Поначалу этот плакат казался прикольным, но сейчас Коля просто устало мазанул по нему взглядом и, широко зевая, побрел в туалет. Перед тем как падать, надо было отлить. Он вылакал за вечер и ночь банок девять-десять пива (утром посчитаю), и последние два часа оно активно просилось наружу…
Утро выдалось тяжким. Очень. Мобильник был поставлен на шесть повторов и на нарастание громкости звонка на каждом последующем. Если бы не это, Коля вряд ли бы проснулся. А так, уже на четвертом звонке продолжать спать оказалось совершенно невозможно. Пока он, кривясь и морщась, пытался дрожащими пальцами снять блокировку и отключить этот долбаный мобильник на хрен – в очередной раз напомнил о себе мочевой пузырь. По возвращении же из туалета вроде как включилась голова, так что непреодолимое желание рухнуть и спать дальше после взгляда на часы удалось задавить. К началу экзамена он уже безнадежно опоздал, но на сам экзамен успеть еще было возможно. Коля наскоро выпил кофе с бутербродами, почистил зубы, чтобы избавиться от «бодрящего» пивного фона и выскочил из квартиры.
Неприятности начались сразу же. Во-первых, не работал лифт. Когда он, слегка запыхавшись (слегка, поскольку бежал вниз, хоть и с седьмого этажа), выскочил на улицу, то сразу же полетел кубарем, поскользнувшись на неизвестно откуда взявшемся перед самым подъездом льду. Ну не было ж вчера его… Пребольно саданувшись локтем, Коля на карачках дополз до края накатанного ледяного пятна (ой, похоже, много народу сегодня с утра навернулось!), после чего, опершись на невысокий заборчик, попытался подняться и… (ну если уж не везет, так во всем!) резанул руку о какую-то торчащую из заборчика железяку.

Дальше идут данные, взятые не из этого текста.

/-- The dispatcher. Requests and jobs are numbered in the order they arise. -/
structure DispSt where
  reqs : Tab Nat Request
  jobs : Tab Nat Job
  nextReq : Nat
  nextJob : Nat
  /-- Pool changes pending at the next boundary (R82). -/
  changes : List PoolMove
  /-- The smith-core thread contexts in use, by number 0 to 4,095 (R88). -/
  threads : Tab Nat Thread
  deriving DecidableEq, Repr

/-! ### Units: tiles 0 to 127, big-number engines 128 to 159, symmetric engines 160 to 175 -/

/-- What a key register or engine context holds: node, its generation, slice, masking order, and the form of the shares, k below 8 for arithmetic modulo
m[k] (R77, R106, R107). -/
structure KeyHeld where
  node : Nat
  gen : Nat
  slice : Nat
  order : Nat
  form : Nat
  deriving DecidableEq, Repr

/-- A key context of a symmetric engine, its 64 bytes as two Boolean shares (R279, R280). -/
structure Context where
  held : KeyHeld
  shares : List Bytes
  deriving DecidableEq, Repr

/-- The values that an operation forms from its secrets: on a tile in shares (R205, R247), in a big-number engine blinded (R268). -/
inductive SecretValue where
  /-- The seed of a key, and the DRBG bytes of a signature. -/
  | seed | randomness
  /-- Secret key: ŝ, or s1, s2, t0 and K; errors; m′, r′, K′, J(z ‖ c), the re-encryption, its comparison bit; the selected output. -/
  | secretKey | errors | message | coins | sharedKey | rejection | reencryption | comparison | selected
  /-- ρ, t̂, t1, the public key, tr; the pairwise comparison bit; the accept bits of RejBoundedPoly. -/
  | rho | tHat | t1 | publicKey | tr | pairwise | candidateBits
  /-- Of a signing iteration: y, w1, c̃, c, the combined accept bit, z and h. -/
  | maskingVector | w1 | challengeHash | challenge | acceptBit | response | hint
  /-- Of the hash-based schemes and Classic McEliece: nodes, roots and paths; randomiser; digest; one-time values; the matrix. -/
  | treeNodes | randomiser | digest | oneTimeValues | matrix
  /-- Of a big-number engine: RSA base and exponents; scalar, its point's Z coordinate; the product that ECDSA inverts. -/
  | blindedBase | blindedExponent | blindedScalar | projectiveZ | blindedInverse
  deriving DecidableEq, Repr

/-- A value held in shares (R205), plane 0 first; a blinded one alone (R268). -/
structure HeldValue where
  name : SecretValue
  shares : List Bytes
  deriving DecidableEq, Repr

/-- The key register (R106): the 16 KiB array with share 0, and the seed store with a 256-bit seed for each other share. -/
structure KeyReg where
  array : Memory
  seeds : List Bytes
  deriving DecidableEq, Repr

/-- The spark generator (R111, R112). -/
structure Spark where
  seeded : Bool
  /-- Outputs since the seed in use (R111). -/
  count : Nat
  requested : Bool
  /-- The seed in use, and the next one once it is held ready (R111, R344). -/
  seed : Bytes
  next : Option Bytes
  /-- At 2^20 outputs with no new seed (R111). -/
  stalled : Bool
  /-- The stall has held something up, and is counted (R111). -/
  counted : Bool
  deriving DecidableEq, Repr

/-- A unit of the pool (R81, R84, R108 to R112, R120 to R123, R276, R281). -/
structure Unit where
  pool : PoolState
  /-- The edge kind that took it to DRAINING (R81). -/
  drainEdge : EdgeKind
  /-- The edge kind that last took it OUT (R81, R183). -/
  outEdge : EdgeKind
  job : Option Nat
  key : Option KeyHeld
  keyReg : KeyReg
  /-- The 64 KiB operand memory of a big-number engine (R249). -/
  operand : Memory
  /-- The staging area of its operation in hearth memory (R119, R225). -/
  staging : Bytes
  /-- The values of its operation that stay in shares, and those that G.UNMASK was applied to (R205, R247). -/
  work : List HeldValue
  opened : List (SecretValue × Bytes)
  /-- The contexts of a symmetric engine, at most 32 (R279, R280). -/
  contexts : List Context
  /-- Loaded curves whose constants a big-number engine holds (R267). -/
  curves : List Nat
  lastSlice : Option Nat
  spark : Spark
  /-- A scrub is in progress (R116). -/
  scrubbing : Bool
  /-- A key-register refresh is in progress, with the assignment that waits for it (R109). -/
  refreshing : Bool
  /-- A temper pass found the unit busy: its key register is refreshed at the next idle moment (R109). -/
  refreshDue : Bool
  returnStep : Nat
  /-- Probation: when it began and the matched shadow results (R81). -/
  probationStart : Nat
  matched : Nat
  /-- Device times of recovered uncorrectable words and of glitches (R103, R414). -/
  ueTimes : List Nat
  glitchTimes : List Nat
  /-- Tile windows: start and end (R423). -/
  windows : List (Nat × Nat)
  deriving DecidableEq, Repr

/-! ### Slices -/

/-- One event-ring record (R404). -/
structure SliceEvent where
  time : Nat
  code : Nat
  queue : Nat
  detail0 : Nat
  detail1 : Nat
  deriving DecidableEq, Repr

/-- A slice instance (R389 to R410). Its parameters and counters are dictionary rows (R525). -/
structure SliceSt where
  state : SliceState
  /-- The kind of the edge that led to the state (R396). -/
  edge : EdgeKind
  /-- The doorbell pages allotted to it (R25, R389). -/
  pages : List Nat
  removal : Bool
  purge : Bool
  events : List SliceEvent
  /-- Events dropped since the ring was last not full (R404). -/
  dropped : Nat
  /-- Records dropped into the slag counter by the reset in progress (R404 code 6). -/
  resetDrops : Nat
  reissue : List Reissue
  freezeStart : Nat
  limitPassed : Bool
  cancelled : Nat
  drainedCount : Nat
  frozenDrained : Bool
  /-- A stored image of it on this device (R407). -/
  stored : Option SliceImage
  /-- A restore in progress (R409): the image and the given PASID. -/
  restoring : Option (SliceImage × Nat)
  deriving DecidableEq, Repr

/-! ### Alarms and the backup domain -/

/-- One alarm-log entry (R438). -/
structure AlarmEntry where
  time : Nat
  stamp : Nat
  source : Nat
  cls : Nat
  applied : Nat
  scope : Nat
  unit : Nat
  test : Bool
  fromBackup : Bool
  acked : Bool
  detail : Nat
  /-- The sequence of the backup-log entry it was copied from (R439). -/
  blogSeq : Option Nat
  deriving DecidableEq, Repr

/-- One backup-log entry (R433). -/
structure BlogEntry where
  stamp : Nat
  source : Nat
  cls : Nat
  acked : Bool
  scrapPending : Bool
  emberErased : Bool
  onCell : Bool
  test : Bool
  seq : Nat
  detail : Nat
  copied : Bool
  deriving DecidableEq, Repr

/-- An excursion window (R91, R416, R420, R423): the alarm source of the supply, clock or glitch finding that opened it, its start and, once known, its end. -/
structure Excursion where
  source : Nat
  start : Nat
  stop : Option Nat
  deriving DecidableEq, Repr

/-- Alarms, monitors and their tests (R411 to R440). -/
structure TamperSt where
  /-- The alarm-log ring by position (R438). -/
  log : Tab Nat AlarmEntry
  logNext : Nat
  windows : List Excursion
  /-- Key-bearing dispatch held by an A1 supply excursion (R68, R416). -/
  a1Hold : Bool
  /-- Device times of warning crossings (R416). -/
  crossings : List Nat
  /-- Device times and tiles of recent glitches, for source 0x0402 (R414). -/
  glitches : List (Nat × Nat)
  /-- Conditions reported and not re-armed: sensor conditions (R421). -/
  tempReported : List Nat
  /-- Clocks out of tolerance with an open window (R420). -/
  clocksBad : List Nat
  /-- The monitor test in progress: its source (R431). -/
  testing : Option Nat
  /-- The next monitor of a round on main power and of one in the backup domain, and when the round began: a device time and a backup stamp (R431). -/
  bistNext : Nat
  bistBackupNext : Nat
  bistStart : Nat
  bistBackupStart : Nat
  /-- The tick of the last device response and its class (R427). -/
  response : Nat × Nat
  /-- Shield patterns come from DRBG instance 0 (R424). -/
  shieldFromDrbg : Bool
  shieldPattern : Nat
  deriving DecidableEq, Repr

/-- The backup domain (R425, R432 to R440). -/
structure BackupSt where
  /-- The 256-bit ember key in masked form, as two shares (R297, R429); empty where it is erased. -/
  emberShares : List Bytes
  log : List BlogEntry
  logSeq : Nat
  tamperOut : Bool
  /-- VLT_CMD_INIT or VLT_CMD_RECOVER has committed since the last erase (R440). -/
  reprovisioned : Bool
  /-- Switches seen active at the previous sample (R425). -/
  switchActive : Nat
  meshPattern : Nat
  deriving DecidableEq, Repr

/-! ### Management -/

/-- The keys and salts of a session, of the side that opened it and of the side that answered (R505). -/
structure SessionKeys where
  clientKey : Bytes
  deviceKey : Bytes
  clientSalt : Bytes
  deviceSalt : Bytes
  deriving DecidableEq, Repr

/-- A Scega session (R504 to R508). -/
structure Session where
  role : Nat
  peer : Bool
  principal : Bytes
  anchorRow : Nat
  started : Nat
  lastRecord : Nat
  /-- NOTIFY messages sent (R515). -/
  nseq : Nat
  /-- The last executed requests and their responses, newest first, at most 64 (R513). -/
  recent : List (Nat × Bytes)
  sendSeq : Nat
  keys : SessionKeys
  deriving DecidableEq, Repr

/-- A handshake in progress (R504). -/
structure Shake where
  role : Nat
  peer : Bool
  started : Nat
  initiator : Bool
  /-- The peer this device opened it with, once its REPLY has verified (R509). -/
  principal : Option Bytes
  /-- Of one this device opened: its HELLO, and its secrets of the key agreement, ML-KEM d and z and the X448 key (R504, R509). -/
  hello : Bytes
  secret : Bytes
  /-- The session keys, from REPLY on (R505). -/
  keys : SessionKeys
  deriving DecidableEq, Repr

/-- A pending dual-control action (R514). -/
structure Ticket where
  number : Nat
  param : Nat
  offset : Nat
  origin : Nat
  msg : Msg
  requested : Nat
  digest : Bytes
  deriving DecidableEq, Repr

/-- A confirmed action whose outcome goes to the originator too (R514): who confirmed, under which REQ_ID, the originator and the ticket. -/
structure Awaited where
  src : Src
  reqId : Nat
  origin : Nat
  ticket : Nat
  deriving DecidableEq, Repr

/-- One SPDM connection (R477): how far it has come (1 version, 2 capabilities, 3 algorithms), and its transcripts: those three exchanges, all since
the last signed challenge, and the measurement exchanges since the last signed one. -/
structure SpdmSt where
  stage : Nat
  vca : Bytes
  trans : Bytes
  meas : Bytes
  deriving DecidableEq, Repr

/-- Sessions, tickets and the network (R499 to R516). -/
structure MgmtSt where
  sessions : Tab Nat Session
  shakes : Tab Nat Shake
  nextSession : Nat
  helloTimes : List Nat
  tickets : List Ticket
  nextTicket : Nat
  /-- Scega answers (R501: from step 7 of R471). -/
  answering : Bool
  /-- Network parameters in force, by parameter (R501). -/
  netNums : Tab Nat Nat
  netOcts : Tab Nat Bytes
  reassemblies : Tab Nat Nat
  spdm : Tab SpdmSrc SpdmSt
  awaiting : List Awaited
  /-- PRP supervision frames sent (R499). -/
  prpSent : Nat
  /-- The address taken by SLAAC; empty where none has been (R500). -/
  slaac : Bytes
  deriving DecidableEq, Repr

/-- The attributes of a host-memory access (R21, R58). -/
structure BusAttr where
  noSnoop : Bool
  relaxed : Bool
  idBased : Bool
  deriving DecidableEq, Repr

/-- What the device sends out of the package. -/
inductive Emit where
  /-- A write to host memory under a PASID (`none`: without a PASID), in issue order (R58). -/
  | hostWrite (pasid : Option Nat) (attr : BusAttr) (address : Nat) (bytes : Bytes)
  /-- A read of host memory under a PASID: a descriptor, an input list or an input (R21, R36). -/
  | hostRead (pasid : Option Nat) (attr : BusAttr) (address length : Nat)
  /-- One MSI-X message (R57). -/
  | msix (vector : Nat)
  /-- A translation request, page request or invalidation completion (R43, R45, R395). -/
  | priRequest (pasid : Nat) (address : Nat)
  | invalidationDone (pasid : Nat)
  /-- A management response (R510, R512). -/
  | response (dest : Src) (reqId : Nat) (result detail : Nat) (data : Bytes)
  /-- A NOTIFY message (R515). -/
  | notify (session nseq kind : Nat) (data : Bytes)
  /-- A handshake record (R504). -/
  | shake (kind session : Nat) (body : Bytes)
  /-- An SPDM response (R477). -/
  | spdm (dest : SpdmSrc) (body : Bytes)
  /-- A frame on both management ports (R499). -/
  | frame (kind : Nat) (body : Bytes)
  /-- A message to a group member (R327, R329). -/
  | peer (kind : Nat) (slice : Nat) (body : Bytes)
  /-- Bits shifted out on TDO (R446). -/
  | tdo (bits : List Bool)
  /-- Bytes a JTAG debug access returns (R457). -/
  | debugData (bytes : Bytes)
  deriving DecidableEq, Repr
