-- ==== Sys2Proof/Machine/Vault.lean ====
section
/-! DEFINITION. The key vault's objects: handles, the ancestor test, residency, creation, journaled updates and invalidation
(R296 to R317). -/

namespace Sys2Proof.Machine

/-! ### Handles and the node table -/

/-- Slice and check tag of a handle (R40). -/
def handleSlice (h : Nat) : Nat := h / 2 ^ 52
def handleTag (h : Nat) : Nat := h % 2 ^ 24
/-- The handle of an object. -/
def mkHandle (slice obj tag : Nat) : Nat := slice * 2 ^ 52 + obj * 2 ^ 24 + tag

/-- VOL is set (R300). -/
def isVol (obj : Nat) : Bool := obj.testBit 27
/-- Reserved bits 0 and INDEX in range (R300). -/
def objValid (obj : Nat) : Bool := bits 26 22 obj == 0 && (!isVol obj || obj % 2 ^ 22 < 2 ^ 18)

/-- The object that a handle names for a slice (R300, R309 step 1). -/
def Dev.named (d : Dev) (slice h : Nat) : Option (Nat × Node) :=
  let n := handleObj h
  if handleSlice h == slice && objValid n then
    match d.node? n with
    | some x => if x.slice == slice && x.tag == handleTag h && !x.pending then some (n, x) else none
    | none => none
  else none

/-- A node with all of its ancestors and sources, in order of discovery (R309). -/
def Dev.chain (d : Dev) : Nat → List Nat → List Nat → List Nat
  | 0, _, acc => acc
  | _ + 1, [], acc => acc
  | k + 1, n :: r, acc =>
    if acc.contains n then d.chain k r acc
    else match d.node? n with
      | none => d.chain k r (acc ++ [n])
      | some x => d.chain k (x.parent.toList ++ x.source.toList ++ r) (acc ++ [n])

/-- A node with its ancestors and sources. -/
def Dev.family (d : Dev) (n : Nat) : List Nat := d.chain (3 * d.vault.nodes.length + 3) [n] []

/-- The node is live and its recorded PGEN and SGEN are current (R309); the objects of a slice that stays closed are orphaned (R325). -/
def Dev.linkOk (d : Dev) (n : Nat) : Bool :=
  match d.node? n with
  | none => false
  | some x =>
    !x.destroyed &&
    (match x.parent with
     | none => (d.root x.slice).held && !(d.root x.slice).closed && (d.root x.slice).gen == x.pgen
     | some p => match d.node? p with | some y => y.gen == x.pgen | none => false) &&
    (match x.source with
     | none => true
     | some p => match d.node? p with | some y => y.gen == x.sgen | none => false)

/-- The ancestor test (R309). -/
def Dev.ancestorsOk (d : Dev) (n : Nat) : Bool := (d.family n).all d.linkOk

/-- The generations recorded at a load: of each node of the family, and of the slice root as key 2^28 + slice (R90 check 2). -/
def Dev.gensOf (d : Dev) (n slice : Nat) : List (Nat × Nat) :=
  (2 ^ 28 + slice, (d.root slice).gen) :: (d.family n).map (fun x => (x, match d.node? x with | some y => y.gen | none => 0))

/-- The recorded generations are still current and nothing is destroyed (R309, R90 check 2). -/
def Dev.gensCurrent (d : Dev) (l : List (Nat × Nat)) : Bool :=
  l.all (fun e =>
    if e.1 ≥ 2 ^ 28 then (d.root (e.1 - 2 ^ 28)).gen == e.2
    else match d.node? e.1 with | some y => y.gen == e.2 && !y.destroyed | none => false)

/-! ### Sizes, residency and pinning -/

/-- Is the key stateful (R225)? -/
def Node.isStateful (x : Node) : Bool := x.stateful.isSome

/-- Heights of the levels or layers of a stateful key, from its descriptor (R224): LMS typecodes 5 to 8 and 15 to 18 give 5 to 20; an XMSS OID
gives its height, split over its layers. -/
def lmsHeight (t : Nat) : Nat := if 5 ≤ t && t ≤ 9 then 5 * (t - 4) else if 10 ≤ t && t ≤ 14 then 5 * (t - 9) else if 15 ≤ t && t ≤ 19 then 5 * (t - 14) else if 20 ≤ t && t ≤ 24 then 5 * (t - 19) else 0
def xmssHeight (oid : Nat) : Nat := [10, 16, 20].getD ((oid - 1) % 3) 0
/-- Total height and layers of an XMSS^MT OID (RFC 8391): 1 to 8 SHA2_256, 9 to 16 SHA2_512, 17 to 24 SHAKE_256, 25 on as SP 800-208 goes on. -/
def xmssMtShape (oid : Nat) : Nat × Nat :=
  [(20, 2), (20, 4), (40, 2), (40, 4), (40, 8), (60, 3), (60, 6), (60, 12)].getD ((oid - 1) % 8) (0, 1)

/-- The heights of each level or layer (R225). -/
def levelHeights (fam : Nat) (desc : Bytes) : List Nat :=
  if fam == 0x19 then (List.range (leAt 0 1 desc)).map (fun i => lmsHeight (beNat (slice (4 + 8 * i) 4 desc)))
  else if leAt 0 1 desc == 0 then [xmssHeight (beNat (slice 4 4 desc) % 256)]
  else
    let s := xmssMtShape (beNat (slice 4 4 desc))
    List.replicate s.2 (s.1 / s.2)

/-- Bytes of the traversal state (R225): 2 × (h + 2) × 32 for each level or layer. -/
def traversalBytes (f : Nat) (desc : Bytes) : Nat := (levelHeights f desc).foldl (fun a h => a + 2 * (h + 2) * 32) 0
/-- The traversal state of a stateful key whose next index is `i`: the cached nodes and authentication paths of its trees, the scheme's function 12 of the
descriptor, the seeds and the index (R225). (DESIGN CHOICE, assumption log 4) -/
def traversalOf (f : Nat) (desc seeds : Bytes) (i : Nat) : Bytes := fitLen (traversalBytes f desc) (Config.scheme f 0 12 [desc, seeds, natBE 8 i])
/-- The part of it that the signature with index `i` needs: function 13. -/
def traversalPart (f : Nat) (desc tree : Bytes) (i : Nat) : Bytes := Config.scheme f 0 13 [desc, tree, natBE 8 i]

/-- Key material and public bytes (R305): the public key and traversal state of a private key, the parameters of a loaded curve. -/
def Node.secretBytes (x : Node) : Nat := if x.public then 0 else x.material.length
def Node.publicBytes (x : Node) : Nat := x.pub.length + x.tree.length + (if x.cls == 0 then x.params.length else 0) + (if x.public then x.material.length else 0)
/-- Granules of a resident object (R306) and 32-byte units of a stored one (R305). (DESIGN CHOICE, assumption log 38) -/
def Node.granules (x : Node) : Nat := ceilDiv (2 * x.secretBytes + x.publicBytes) 64
def Node.units (x : Node) : Nat := ceilDiv (x.secretBytes + x.publicBytes) 32

/-- The slice has reserved hearths, and with them a cache partition (R392, R393). -/
def Dev.reservedSlice (d : Dev) (i : Nat) : Bool := d.sliceExists i && d.flag P.slcReserve i
/-- Granules reserved as partitions. -/
def Dev.partitions (d : Dev) : Nat := d.slices.foldl (fun a e => if d.reservedSlice e.1 then a + d.num P.slcCacheGranules e.1 else a) 0
/-- The granules a slice's objects may take: its partition, or what the partitions leave (R306, R393). -/
def Dev.cachePool (d : Dev) (i : Nat) : Nat := if d.reservedSlice i then d.num P.slcCacheGranules i else 262144 - d.partitions
/-- Two slices share a part of the cache. -/
def Dev.sameCache (d : Dev) (i j : Nat) : Bool := i == j || (!d.reservedSlice i && !d.reservedSlice j)
/-- Granules in use in a slice's part of the cache. -/
def Dev.cacheUsed (d : Dev) (i : Nat) : Nat :=
  d.vault.nodes.foldl (fun a e => if e.2.resident && d.sameCache i e.2.slice then a + e.2.granules else a) 0

/-- The objects a request names. -/
def Dev.reqObjs (d : Dev) (q : Request) : List Nat := (d.keyNeeds q.slice q.desc q.input).map (fun k => handleObj k.handle)

/-- Key-bearing (R68): by its operation, or because a handle of it names a private, secret or stateful key. -/
def Dev.bearing (d : Dev) (q : Request) : Bool :=
  (d.opReq q).bearing || (d.reqObjs q).any (fun n => match d.node? n with | some x => !x.public | none => false)

/-- Pinned (R307). -/
def Dev.pinned (d : Dev) (n : Nat) (x : Node) : Bool :=
  isVol n || (match x.stateful with | some s => s.window | none => false) ||
  d.disp.reqs.any (fun e => !e.2.released && (d.reqObjs e.2).contains n) ||
  d.vault.nodes.any (fun e => e.2.resident && e.1 != n && (d.family e.1).contains n)

/-- Evict least recently used unpinned objects until `need` granules are free; `none` where no more can go (R307). -/
def Dev.makeRoom (d : Dev) (i need : Nat) : Nat → Option Dev
  | 0 => if d.cacheUsed i + need ≤ d.cachePool i then some d else none
  | k + 1 =>
    if d.cacheUsed i + need ≤ d.cachePool i then some d
    else
      match (d.vault.nodes.filter (fun e => e.2.resident && d.sameCache i e.2.slice && !d.pinned e.1 e.2)).foldl
          (fun (m : Option (Nat × Node)) e => match m with | none => some e | some y => if e.2.used < y.2.used then some e else m) none with
      | none => none
      | some v => (d.onNode v.1 Node.evicted).makeRoom i need k

/-- A use of a node now. -/
def Dev.touch (d : Dev) (n : Nat) : Dev :=
  let c := d.vault.useClock
  (d.onVault (fun v => { v with useClock := c + 1 })).onNode n (fun x => { x with used := c })

/-- Make a node resident if there is room (R307). -/
def Dev.bringIn (d : Dev) (n : Nat) : Option Dev :=
  match d.node? n with
  | none => none
  | some x =>
    if x.resident then some (d.touch n)
    else match d.makeRoom x.slice x.granules (d.vault.nodes.length + 1) with
      | none => none
      | some d => let (k, d) := d.fresh
                  some ((d.onNode n (fun y => y.cached k)).touch n)

/-! ### Prefetch -/

/-- Step `k` of R309's order for one key: its status where the step fails. -/
def Dev.prefetchStep (d : Dev) (slice k : Nat) (n : KeyNeed) : Nat :=
  match d.named slice n.handle with
  | none => if k == 1 then 0x0201 else 0
  | some (o, x) =>
    match k with
    | 1 => 0
    | 2 => if d.ancestorsOk o then 0 else 0x0203
    | 3 => if n.uses.isEmpty then (if x.cls == 0 then 0x0202 else 0) else if n.uses.contains x.cls then 0 else n.clsStatus
    | _ => n.algStatus x.alg

/-- The status of the first step that either key fails, KEY_A's first (R309); 0 where all pass. -/
def Dev.prefetchStatus (d : Dev) (slice : Nat) (l : List KeyNeed) : Nat :=
  ((([1, 2, 3, 4] : List Nat).flatMap (fun k => l.map (d.prefetchStep slice k))).find? (· != 0)).getD 0

/-- All the objects a request names are resident. -/
def Dev.allResident (d : Dev) (q : Request) : Bool :=
  (d.reqObjs q).all (fun n => match d.node? n with | some x => x.resident | none => true)

/-- Prefetches outstanding: the vault has been asked and the keys have not come (R76). -/
def Dev.prefetches (d : Dev) : Nat := (d.disp.reqs.filter (fun e => e.2.asked && !e.2.keysReady && !e.2.released)).length

/-- Objects that have been loaded become resident as soon as there is space (R307). -/
def Dev.fillRoom (d : Dev) : Dev :=
  d.vault.roomless.foldl (fun d n => match d.bringIn n with
    | some e => e.onVault (fun v => { v with roomless := v.roomless.filter (· != n) })
    | none => d) d

/-- Issue prefetches in rank order, at most DSP_PREFETCH_DEPTH outstanding (R76); the vault loads at most 64 objects at once for them (R308). The
requests whose keys have come are noted. -/
def Dev.prefetch (d : Dev) : Dev :=
  let d := d.fillRoom
  d.ranked.foldl (fun d r =>
    match d.req? r with
    | none => d
    | some q =>
      if q.keysReady || q.released || q.phase == .waitTranslation then d
      else if (d.reqObjs q).isEmpty then d.onReq r (fun q => { q with keysReady := true })
      else if !q.asked && d.prefetches ≥ d.num P.dspPrefetchDepth 0 then d
      else if d.allResident q then d.onReq r (fun q => { q with asked := true, keysReady := true })
      else (d.reqObjs q).foldl (fun d n =>
        match d.node? n with
        | none => d
        | some x => if x.resident || d.vault.misses.contains n || d.vault.roomless.contains n || d.vault.misses.length ≥ 64 then d
                    else d.onVault (fun v => { v with misses := v.misses ++ [n] })) (d.onReq r (fun q => { q with asked := true }))) d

– Твою же ма-ать! – обессиленно взвыл он в пространство. – Ну что ж за утро подлянок такое?..
Коля всхлипнул от обиды и, так и оставшись сидеть, сунул рассаженный палец в рот. И это были последнее, что он помнил о доме…
Покончив с очисткой отмякших шкурок, Ник вытащил снизу железного шкафа герметично закрывающийся контейнер и, ухватив уже с верхней полки пару затычек, сделанных из желтоватой начинки выкинутого на свалку фильтра, привычно засунул их себе в ноздри. И только затем открыл контейнер.
Снаружи послышался кашель. Ну да, сейчас по округе разнеслась такая вонь, что у непривычного к этому Палеры, похоже, дыхание перехватило. Но Ника это совершенно не волновало. Вывалив из контейнера в раковину жутко воняющую массу, он сполоснул его под струей воды, после чего как был, голый, вышел из конуры и завернул за угол. За углом стоял ящик, наполненный сухим крысиным дерьмом. В обязанности «сироток» Глио входило, чтобы этот ящик не пустовал, равно как и большой двухсотлитровый бак для воды, установленный на крыше конуры Ника. Именно за это он и отдавал им крысиные кости, требуху и остальное. Кроме шкурок, жира и мяса. Шкурки, жир и мясо нужны были ему самому.
Загрузив в контейнер достаточную порцию содержимого ящика, Ник вернулся в конуру и поставил контейнер под кран. Крысиное дерьмо, смешанное с обычной солью, оказалось великолепным дубильным раствором для крысиных шкурок. Вот только сырое оно жутко воняло. Настолько, что напрочь забивало даже ту вонь, которая постоянно царила здесь, в Трущобах. И сейчас Нику как раз и предстояло его намочить.
Закончив с приготовлением раствора, Ник осторожно погрузил в него обработанные после вымачивания шкурки и завернул крышку. Но вытаскивать затычки из носа было еще рано. Пока запах развеется, пройдет не менее часа. Тем более, что шкурки, вытащенные из контейнера, были пока не промыты и не обработаны, и поэтому так же продолжали служить источником вони…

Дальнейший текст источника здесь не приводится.